A student commented on how the Redfern provides students with services. “The Redfern has a lot of great practice rooms and they all have grand pianos and stands, so you can pretty much get music anywhere in there. Everything is really available to you,” Lauren Lecraw, KSC junior and music major, said. Mayers is also a member of the board for Arts Alive, which advocates art in the Monadnock region.
Mayers has been in performing arts since she was 17-years-old, performing in high school plays and being a part of theater camp from an early age. Mayers attended college at Northwestern University in Chicago, Illinois, where she received her undergrad in performance studies. Mayers started in theater, but later found her passion in performing arts.
After graduating from Northwestern, she toured across the country in a van through New Hampshire, Wisconsin, Texas, Georgia and Massachusetts for guest directing summer stock, which are real theater performances every week during the summer season that showcase a variety of performing arts including professional theater, musicals and light opera.
In 1992, Mayers pursued her graduate studies in directing at the University of Texas in Austin. Mayers stayed in Texas for six years, working in the performing arts center as event stage manager and event coordinator for the college. In 1988, Mayers received a job offer at Hunter College in New York as a production manager in Hunter College’s performing arts center.
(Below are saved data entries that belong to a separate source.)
-- ==== Sys2Proof/Certificates/Slice0/Obligations.lean ====
section
/-!
DEFINITION. The statements for the provers. A statement about an operation says that it completes, with what result, and
that it changes nothing else (`OnlyChanges`: every other unit's registers and ports, every slot, every word of VEC, the
parameters, the input ports and the stimulus). Every statement holds in every state, the unspecified ones before the
first reset among them (R44), but where a premise says otherwise.
-/

open Sys2Proof Sys2Proof.Machine

/-! ### Records -/

/-- The decoder reads back every instruction the encoder writes, with every operand at every value (R88, R89, R92). The
numbering of a record's bits as one number is the model's (log 18). -/
def Obligations.DecodeOfEncodeIsIdentity : Prop :=
  ∀ i : Instr, decode (encode i) = .ok i

/-- Every record that fits its operation's width decodes to an instruction of that operation and is that instruction's
record (R92); a wider number is refused by name, which is the model's choice (log 18). -/
def Obligations.FittingRecordsDecodeAndReencode : Prop :=
  ∀ r : Record,
    (r.wf = true → ∃ i, decode r = .ok i ∧ i.op = r.op ∧ encode i = r) ∧
    (r.wf = false → decode r = .error .recordTooWide)

/-- A record is the concatenation of the ports in the order of the table, first port in the most significant bits: each
port's weight is the one its `lo` bit in the table gives it; and the widths of the 14 records (R88). -/
def Obligations.RecordConcatenatesPorts : Prop :=
  Op.all.map Op.width = [32, 32, 32, 32, 32, 16, 65, 17, 24, 28, 10, 92, 34, 70] ∧
  (∀ a b, (encode (.fadd a b)).bits = a.toNat * 2 ^ 16 + b.toNat) ∧
  (∀ a b, (encode (.fsub a b)).bits = a.toNat * 2 ^ 16 + b.toNat) ∧
  (∀ a b, (encode (.fmul a b)).bits = a.toNat * 2 ^ 16 + b.toNat) ∧
  (∀ a b, (encode (.fmax a b)).bits = a.toNat * 2 ^ 16 + b.toNat) ∧
  (∀ x, (encode (.lod x)).bits = x.toNat) ∧
  (∀ x, (encode (.log2 x)).bits = x.toNat) ∧
  (∀ r a b c d, (encode (.max4 r a b c d)).bits =
    r.toNat * 2 ^ 64 + a.toNat * 2 ^ 48 + b.toNat * 2 ^ 32 + c.toNat * 2 ^ 16 + d.toNat) ∧
  (∀ r v, (encode (.expsum r v)).bits = r.toNat * 2 ^ 16 + v.toNat) ∧
  (∀ ky ks thr, (encode (.rdiv ky ks thr)).bits = ky.toNat * 2 ^ 20 + ks.toNat * 2 ^ 16 + thr.toNat) ∧
  (∀ r we wa wd, (encode (.rmaxwr r we wa wd)).bits =
    r.toNat * 2 ^ 27 + we.toNat * 2 ^ 26 + wa.toNat * 2 ^ 16 + wd.toNat) ∧
  (∀ ra, (encode (.rmaxrd ra)).bits = ra.toNat) ∧
  (∀ r v n g w, (encode (.pipema r v n g w)).bits =
    r.toNat * 2 ^ 91 + v.toNat * 2 ^ 90 + n.toNat * 2 ^ 80 + g.toNat * 2 ^ 64 + w.toNat) ∧
  (∀ r st x, (encode (.piperp r st x)).bits = r.toNat * 2 ^ 33 + st.toNat * 2 ^ 32 + x.toNat) ∧
  (∀ r v l g k ks t, (encode (.pipediv r v l g k ks t)).bits =
    r.toNat * 2 ^ 69 + v.toNat * 2 ^ 68 + l.toNat * 2 ^ 52 + g.toNat * 2 ^ 36 + k.toNat * 2 ^ 20 + ks.toNat * 2 ^ 16 +
      t.toNat)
Mayers began teaching across New York City in middle and high schools about Shakespeare including Brooklyn, Queens and the Bronx. “I was getting a taste of everything and really getting interested in arts administration, still very much wanted to direct, still very much wanted to teach, so I had all these balls juggling in the air,” Mayers explained.
Mayers worked in children’s theater where she directed “Children of a Lesser God,” a play about a hearing teacher falling in love with a deaf woman, three times. Mayers became interested in deaf theater and learned sign language as an intern at the Rochester Institute of Technology in New York, one of only a few colleges that offer an institute for the deaf.
In 2002, Mayers got a job at the World Financial Center in their free arts program. This was across the street from where the World Trade Center was. “It was intense in the beginning because they were still rebuilding when I got hired in March of 2002. They were still rebuilding the World Financial Center while I was there. I still have my hard hat from that,” Mayers said. After working in the World Financial Center, Mayers went to work at Queens College in New York in arts administration and stage management where she created art programs for the college.
In 2008, Mayers went to John Jay College in New York where she started a presenting series for the criminal justice department. Mayers said that she loved working in universities because of the students. The series she created was called Art of Justice that involved programming events dealing with criminal and social justice.
Mayers saw the job listing for director of the Redfern Arts Center at KSC and applied in March of 2011. Mayers said that she was very interested in the programming offered at KSC and felt like the campus was inviting and would be a nice place to work. Mayers received the job and continues to bring art to the Redfern and the community.